The Design and Implementation of a Log-Structured File System
Mendel Rosenblum and . Ousterhout
Electrical Engineering and Computer Sciences, Computer Science Division University of California
Berkeley, CA 94720
Copyright By PowCoder代写 加微信 powcoder
This paper presents a new technique for disk storage management called a log-structured file system. A log- structured file system writes all modifications to disk sequentially in a log-like structure, thereby speeding up both file writing and crash recovery. The log is the only structure on disk; it contains indexing information so that files can be read back from the log efficiently. In order to maintain large free areas on disk for fast writing, we divide the log into segments and use a segment cleaner to compress the live information from heavily fragmented segments. We present a series of simulations that demon- strate the efficiency of a simple cleaning policy based on cost and benefit. We have implemented a prototype log- structured file system called Sprite LFS; it outperforms current Unix file systems by an order of magnitude for small-file writes while matching or exceeding Unix perfor- mance for reads and large writes. Even when the overhead for cleaning is included, Sprite LFS can use 70% of the disk bandwidth for writing, whereas Unix file systems typi- cally can use only 5-10%.
1. Introduction
Over the last decade CPU speeds have increased dramatically while disk access times have only improved slowly. This trend is likely to continue in the future and it will cause more and more applications to become disk- bound. To lessen the impact of this problem, we have dev- ised a new disk storage management technique called a log-structured file system, which uses disks an order of
The work described here was supported in part by the Na- tional Science Foundation under grant CCR-8900029, and in part by the National Aeronautics and Space Administration and the Defense Advanced Research Projects Agency under contract NAG2-591.
This paper will appear in the Proceedings of the 13th ACM Sym- posium on Operating Systems Principles and the February 1992 ACM Transactions on Computer Systems.
magnitude more efficiently than current file systems.
Log-structured file systems are based on the assump- tion that files are cached in main memory and that increas- ing memory sizes will make the caches more and more effective at satisfying read requests[1]. As a result, disk traffic will become dominated by writes. A log-structured file system writes all new information to disk in a sequen- tial structure called the log. This approach increases write performance dramatically by eliminating almost all seeks. The sequential nature of the log also permits much faster crash recovery: current Unix file systems typically must scan the entire disk to restore consistency after a crash, but a log-structured file system need only examine the most recent portion of the log.
The notion of logging is not new, and a number of recent file systems have incorporated a log as an auxiliary structure to speed up writes and crash recovery[2, 3]. How- ever, these other systems use the log only for temporary storage; the permanent home for information is in a tradi- tional random-access storage structure on disk. In contrast, a log-structured file system stores data permanently in the log: there is no other structure on disk. The log contains indexing information so that files can be read back with efficiency comparable to current file systems.
For a log-structured file system to operate efficiently, it must ensure that there are always large extents of free space available for writing new data. This is the most difficult challenge in the design of a log-structured file sys- tem. In this paper we present a solution based on large extents called segments, where a segment cleaner process continually regenerates empty segments by compressing the live data from heavily fragmented segments. We used a simulator to explore different cleaning policies and discovered a simple but effective algorithm based on cost and benefit: it segregates older, more slowly changing data from young rapidly-changing data and treats them dif- ferently during cleaning.

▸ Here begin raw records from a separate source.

/-- The loading of a context (R88). It ends by placing the pinned entries of the object table in every handle cache (R189). -/
def State.load (s : State) (p : PartIx) (j : Fin 8) : State :=
  let x := (s.part p).slots[j]
  let b := x.img
  let hs := (List.range (chartU b 0x20 4)).map fun i =>
    let o := chartU b 0x1C 4 + 80 * i
    (chartU b o 2, (b.drop (o + 16)).take 64)
  match (chartLayouts b).find? (fun l => l.nclu == s.nclu p), chartLegs b (chartU b 0x0C 4) with
  | some l, some legs =>
    let es := l.cores b
    let s := (List.zip es (s.coresOf p)).foldl (fun s y => s.loadCore y.2 j b l y.1) s
    let again (s : State) (t : Nat) : State := s.schedP (s.chron + t) p (.overlayLoad p j)
    match s.loadHandles p hs with
    | (s, some (_, .refuse hint pr)) => again (s.promote p pr) (64 * hint)
    | (s, some (h, .fault code e l)) => s.loadFault p j h code e l
    | (s, some _) => s.endSlot p j .fault 0x31
    | (s, none) => match s.pinScan p j with
    | (s, .wait t) => again s t
    | (s, .bad code) => (if code = 0x74 then s.partFault p 0x74 else s).endSlot p j .fault 0x31
    | (s, .ok pins) =>
      let s := (s.coresOf p).foldl (fun s c => s.upd c fun k =>
        let k := { k with hcPinned := pins }
        { k with hcUnpinned := k.hcUnpinned.filter fun x => (tget k.pinned x.1).isNone }) s
      let s := s.updPart p fun q => q.updSlot j fun x => { x with
        entries := es.map (·.entry), sizes := es.map fun e => (e.seqsz, e.axusz, e.bkesz, e.vecsz), legs := legs, img := [], got := [], asked := [] }
      ((s.unname p j).slotTo p j .ready).kickHelm p
  | _, _ => s.endSlot p j .fault 0x31

/-- OVERLAY_LOAD (R88). -/
def execOverlayLoad (p : PartIx) (slot : SlotIx) (s : State) : Outcome State Fault Refusal :=
  .next (if (s.part p).slots[slot].st = .load then s.load p slot else s)

/-! ## CONTEXT_START (R89) -/

/-- Begins the statistics windows of a core (R243). -/
def Core.statStart (k : Core) (t : Nat) : Core :=
  { k with stat := { k.stat with start := t, wc := Vector.replicate 6 0, acted := 0 } }

/-- STAT_WINDOW_START: the window counts of a core restart (R243). -/
def execStatWindowStart (s : State) : Outcome State Fault Refusal := .next (s.updMe fun k => k.statStart s.chron)

/-- The register state a core starts a context with (R89, R171, R192, R13): what the map marks preserved across launch keeps the
value last written through PF BAR0; caches and what is no part of the context stay. -/
def Core.started (k : Core) (x : Slot) (i nclu t : Nat) : Core :=
  let (sq, ax, bk, ve) := x.sizes.getD i (0, 0, 0, 0)
  let g : Vector Word 32 := ((Vector.replicate 32 (0 : Word)).set 1 (BitVec.ofNat 64 x.argbase)).set 2 (BitVec.ofNat 64 i)
  let q : Queue := { st := .running, pc := (x.entries.getD i 0 : Nat), entry := (x.entries.getD i 0 : Nat), base := t, progress := t }
  let new : Core :=
    { seq := { g := g.set 3 (BitVec.ofNat 64 nclu), hvec := k.seq.hvecL, hvecL := k.seq.hvecL, q := q }
      ctl :=
        { sizecls := x.size, tRel := t, rng := k.ctl.rngL, rngL := k.ctl.rngL, rwin := k.ctl.rwinL, rwinL := k.ctl.rwinL,
          secnt := k.ctl.secnt, seqsz := sq, axusz := ax, bkesz := bk, vecsz := ve }
      hcPinned := k.hcPinned
      hcUnpinned := k.hcUnpinned
      killed := k.killed }
  new.statStart t

/-- Leaves what a context that has ended still has under way on given cores to finish without it: its events go, its accesses
no longer name the core. -/
def State.orphan (s : State) (cs : List CoreIx) : State :=
  let s := { s with agenda := s.agenda.filter fun e => !(coreEvent e.instr && cs.contains e.core) }
  { s with reqs := s.reqs.map fun r => if r.ofCores cs then { r with who := 8, dest := .none_ } else r }

/-- Schedules the end of the quantum of a running context (R141). -/
def State.armQuantum (s : State) (p : PartIx) (j : Fin 8) : State :=
  let q := s.part p
  if q.quant = 0 then s else s.schedP (max s.chron (q.slots[j].since + 1024 * q.quant.toNat)) p .quantumExpiry

/-- Starts a READY context: every sequencer of the partition at this cycle, STATE RUN (R89); in replay the inputs recorded before its first
release and link-token take are injected (R147). -/
def State.startContext (s : State) (p : PartIx) (j : Fin 8) : State :=
  let x := (s.part p).slots[j]
  let cs := s.coresOf p
  let n := s.nclu p
  let t := s.chron
  let s := s.orphan cs
  let s := (List.zip (List.range cs.length) cs).foldl (fun s y => s.upd y.2 fun k => k.started x y.1 n t) s
  let s := s.updPart p fun q =>
    { q.updSlot j (fun x => { x with leg := 0, course := 0, ndcyc := false, since := t }) with
      legs := x.legs, fixes := [], arrHeld := [], relHeld := none, awaiting := none, sentArr := false, cutUnits := [],
      lastRel := [], lastRun := tput q.lastRun x.prio.toNat j.val }
  let s := (s.slotTo p j .run).armQuantum p j
  if s.replaying p then s.schedP t p .replayInjection else s

/-- CONTEXT_START (R89). -/
def execContextStart (p : PartIx) (slot : SlotIx) (s : State) : Outcome State Fault Refusal :=
  .next (if (s.part p).slots[slot].st = .ready ∧ (s.part p).runSlot.isNone then s.startContext p slot else s)

/-! ## Key slots (R78) -/

/-- A write of a doubleword of a key slot: at once, or held while a context names the slot (R78). -/
def State.keyWrite (s : State) (j : Fin 8) (dw v : Nat) : State :=
  if s.keyNamed j.val then { s with helm := { s.helm with keyHeld := s.helm.keyHeld ++ [(j.val, dw, BitVec.ofNat 64 v)] } }
  else s.keyPut j dw v

/-- KEY_SLOT_WRITE (R78). -/
def execKeySlotWrite (j : SlotIx) (dw : Fin 8) (v : BitVec 64) (s : State) : Outcome State Fault Refusal :=
  .next (s.keyWrite j dw.val v.toNat)

/-- KEY_SLOT_WRITE_APPLY: held writes take effect in their order once no context names the slot (R78). -/
def execKeySlotWriteApply (j : SlotIx) (s : State) : Outcome State Fault Refusal :=
  .next (s.keyFlush j)

end Sys2Proof.Machine
end

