-- ==== Sys2Proof/Machine/Switch.lean ====
section
/-! DEFINITION. The Helm's scheduling of contexts (R140 to R142), pre-emption (R160, R161), the swap and the resume (R162,
R166), the mailbox under a switch (R85), link token gives (R63), the Lookout (R143, R144), checkpoints (R167). -/

namespace Sys2Proof.Machine

open Host (Outcome)

/-! ## Mailbox writes (R80, R85) -/

/-- A register with n bytes from byte o on replaced by v. -/
def putBytes (old o n v : Nat) : Nat := setFld old (8 * o) (8 * n) v

/-- The fields of a mailbox after a write of n bytes at an offset, all within one doubleword (R80); LAUNCH actions apart. -/
def Part.mailFields (q : Part) (off n v : Nat) : Part :=
  let o := off % 8
  match off / 8 with
  | 0 => { q with image := BitVec.ofNat 56 (putBytes q.image.toNat o n v) }
  | 1 => { q with argbase := BitVec.ofNat 52 (putBytes q.argbase.toNat o n v) }
  | 2 =>
    let w := putBytes (q.size.toNat + 2 ^ 4 * q.prio.toNat + 2 ^ 8 * q.slot.toNat) o n v
    { q with size := BitVec.ofNat 4 w, prio := BitVec.ofNat 2 (fld w 5 4), slot := BitVec.ofNat 3 (fld w 10 8) }
  | 3 => { q with psel := BitVec.ofNat 3 (putBytes (q.psel.toNat * 2 ^ 32) o n v / 2 ^ 32) }
  | 7 =>
    let w := putBytes 0 o n v
    { q with even := bitAt (putBytes (ofBool q.even) o n v) 0, lerr := q.lerr && !bitAt w 1 }
  | _ => q

/-- A mailbox write that acts at once (R80, R82). -/
def State.mailNow (s : State) (p : PartIx) (off n v : Nat) : State :=
  let s := s.updPart p fun q => q.mailFields off n v
  if off / 8 = 3 ∧ off % 8 < 4 then
    let w := putBytes ((s.part p).tag.toNat * 2 ^ 8) (off % 8) n v
    s.launchWord p (bitAt w 0) (bitAt w 1) (BitVec.ofNat 8 (fld w 15 8))
  else s

/-- Whether a mailbox offset is one whose writes a switch shadows (R85). -/
def mailShadowed (off : Nat) : Bool := decide (off < 0x20) || (decide (0x38 ≤ off) && decide (off < 0x40))

/-- A mailbox write (R80, R85). -/
def State.mailWrite (s : State) (p : PartIx) (off n v : Nat) : State :=
  if mailShadowed off then (s.shadowed p off n v).getD (s.mailNow p off n v) else s

/-! ## The choice of a context (R141) -/

/-- Whether a context may be switched in: READY or PREEMPTED and not held (R140, R141). -/
def Part.runnable (q : Part) (held : BitVec 8) (j : Fin 8) : Bool :=
  (decide (q.slots[j].st = .ready) || decide (q.slots[j].st = .preempted)) && !held.getLsb j && !q.phold

/-- The context the Helm takes among some: the highest PRIO, and in it round robin after the slot last run (R141). -/
def Part.pickSlot (q : Part) (js : List (Fin 8)) : Option (Fin 8) :=
  let top := js.foldl (fun a j => max a q.slots[j].prio.toNat) 0
  let c := js.filter fun j => q.slots[j].prio.toNat == top
  match tget q.lastRun top with
  | some l => (c.find? fun j => decide (l < j.val)).or c.head?
  | none => c.head?

/-- The contexts for which the running one may be pre-empted: the PREEMPTED one alone while there is one (R142). -/
def Part.rivals (q : Part) : List (Fin 8) :=
  (List.finRange 8).filter fun j => q.runnable q.slhold j && (match q.preSlot with
    | some x => x == j
    | none => true)

/-- Whether the quantum of the running context is used and a peer of its PRIO is runnable (R141). -/
def Part.quantumUsed (q : Part) (r : Fin 8) (now : Nat) : Bool :=
  q.quant != 0 && decide (q.slots[r].since + 1024 * q.quant.toNat ≤ now) && q.rivals.any fun j => q.slots[j].prio == q.slots[r].prio

/-! ## Requests of pre-emption (R160, R161) -/

/-- Whether a core belongs to the group of a completed fix that has not been released. -/
def State.inFix (s : State) (p : PartIx) (c : CoreIx) (held : Bool) : Bool :=
  (s.part p).fixes.any fun f => (f.held || !held) && (s.grpCores p f.grp).contains c

/-- Holds the completed fixes of a partition: their releases are withdrawn, a fabric release that has come is kept (R161). -/
def State.holdFixes (s : State) (p : PartIx) : State :=
  let rel (e : Ev) : Bool := match e.instr with
    | .fixRelease x _ => p == x
    | _ => false
  let fab := s.agenda.any fun e => rel e && (match e.instr with
    | .fixRelease _ g => g.val == 56 && (s.part p).fixes.any fun f => f.fabric && f.grp == g
    | _ => false)
  let s := { s with agenda := s.agenda.filter fun e => !rel e }
  s.updPart p fun q => { q with
    fixes := q.fixes.map fun f => { f with held := true }
    relHeld := if fab then (match q.fixes.find? (fun f => f.fabric) with
      | some f => some (f.leg, 0)
      | none => q.relHeld) else q.relHeld }

/-- How a core takes part in a pre-emption requested at t: cut at a cycle, deferred, or stopped at once (R161). -/
inductive Share where
  | now
  | defer
  | cutAt (tb : Nat)
  deriving DecidableEq, Repr

/-- See `Share`: a core of a completed fix, or of a fixed leg whose due cycle lies within PBUDGET, is deferred; any other core
of a fixed leg is cut at the first step boundary from t + 64 on (R161). -/
def State.share (s : State) (p : PartIx) (c : CoreIx) (t : Nat) : Share :=
  let k := (s.core c).ctl
  if s.inFix p c false then .defer
  else if ¬ s.fixedLeg c then .now
  else
    let due := k.due.getD t
    if due ≤ t + 1024 * (s.part p).pbudget.toNat then .defer
    else .cutAt (k.tRel + 512 * ceilDiv (t + 64 - k.tRel) 512)

/-- Requests pre-emption of the running context of a partition, or merges with a request in progress (R141, R163). -/
def State.requestPreempt (s : State) (p : PartIx) (sethold : Bool) : State :=
  let q := s.part p
  match q.runSlot with
  | none => s
  | some j =>
    if q.switching ∨ q.halting.isSome then s
    else match q.outgoing with
      | some _ => s.updPart p fun q => { q with outgoing := q.outgoing.map fun x => { x with sethold := x.sethold || sethold } }
      | none =>
        let t := s.chron
        let cs := s.coresOf p
        let x : Preempt :=
          { slot := j.val, at_ := t, sethold := sethold
            cut := cs.filterMap fun c => match s.share p c t with
              | .cutAt tb => some (c.val, tb)
              | _ => none
            deferred := cs.filterMap fun c => if s.share p c t = .defer then some c.val else none }
        ((s.holdFixes p).updPart p fun q => { q with outgoing := some x }).schedP (t + haltSkew) p .preemptionComplete

/-- PREEMPTION_REQUEST (R160). -/
def execPreemptionRequest (s : State) : Outcome State Fault Refusal := .next (s.requestPreempt s.curPart false)

/-! ## Acknowledgement (R160) -/

/-- Whether a core waits at a fix whose group holds a core that stops before it can arrive (R161). -/
def State.waitsStopped (s : State) (p : PartIx) (x : Preempt) (c : CoreIx) : Bool :=
  match s.arrivalOf c with
  | none => false
  | some (n, _) => match (s.part p).leg n with
    | none => false
    | some d => (s.groupOf c d.scope).any fun y => !x.deferred.contains y.val

/-- Whether the units of a core have come to their stop (R160, R161). -/
def State.coreStops (s : State) (p : PartIx) (x : Preempt) (c : CoreIx) : Bool :=
  s.inFix p c true || (if x.deferred.contains c.val then s.waitsStopped p x c
    else match tget x.cut c.val with
      | some tb => decide (tb ≤ s.chron)
      | none => decide (x.at_ + haltSkew ≤ s.chron))

/-- Lists the open rows of a core's column and closes them as it stops; AGE counts from t_b of a cut, else from the request
(R158, R160, R161). -/
def State.stopRows (s : State) (p : PartIx) (x : Preempt) (c : CoreIx) : State :=
  let f := (tget x.cut c.val).getD x.at_
  let k := s.col c
  let rows := (k.openRows s.chron).map fun r => (c.val, r.1, r.2.1, min (f - r.2.2) 16383)
  let s := s.closeRows c (k.openIn (BitVec.allOnes 32) s.chron) s.chron
  s.updPart p fun q => { q with outgoing := q.outgoing.map fun x => { x with closed := (c.val, s.chron) :: x.closed, rows := x.rows ++ rows } }

/-- Whether a word in flight may be saved as it is: one of the VEC, an IDLE whose count runs on after the resume (R270), a row-source word that waits, a word that waits for its
accesses (R160, R371, R382). -/
def Core.savable (k : Core) (w : Inflight) (now : Nat) : Bool :=
  w.eng == .vec || isIdle w.instr || (w.eng == .bke && k.bke.stall.isSome) || (decide (w.doneAt ≤ now) && w.beats.isEmpty)

/-- Whether an access has been refused, or waits behind one that has: it is made again at the resume (R160). -/
def State.regenerated (s : State) (r : Req) : Bool := !r.done && r.sent.isNone && (r.refused || s.reqWaits r)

We have constructed a prototype log-structured file system called Sprite LFS, which is now in production use as part of the Sprite network operating system[4]. Bench- mark programs demonstrate that the raw writing speed of Sprite LFS is more than an order of magnitude greater than that of Unix for small files. Even for other workloads, such
July 24, 1991
as those including reads and large-file accesses, Sprite LFS is at least as fast as Unix in all cases but one (files read sequentially after being written randomly). We also meas- ured the long-term overhead for cleaning in the production system. Overall, Sprite LFS permits about 65-75% of a disk’s raw bandwidth to be used for writing new data (the rest is used for cleaning). For comparison, Unix systems can only utilize 5-10% of a disk’s raw bandwidth for writ- ing new data; the rest of the time is spent seeking.
The remainder of this paper is organized into six sec- tions. Section 2 reviews the issues in designing file sys- tems for computers of the 1990’s. Section 3 discusses the design alternatives for a log-structured file system and derives the structure of Sprite LFS, with particular focus on the cleaning mechanism. Section 4 describes the crash recovery system for Sprite LFS. Section 5 evaluates Sprite LFS using benchmark programs and long-term measure- ments of cleaning overhead. Section 6 compares Sprite LFS to other file systems, and Section 7 concludes.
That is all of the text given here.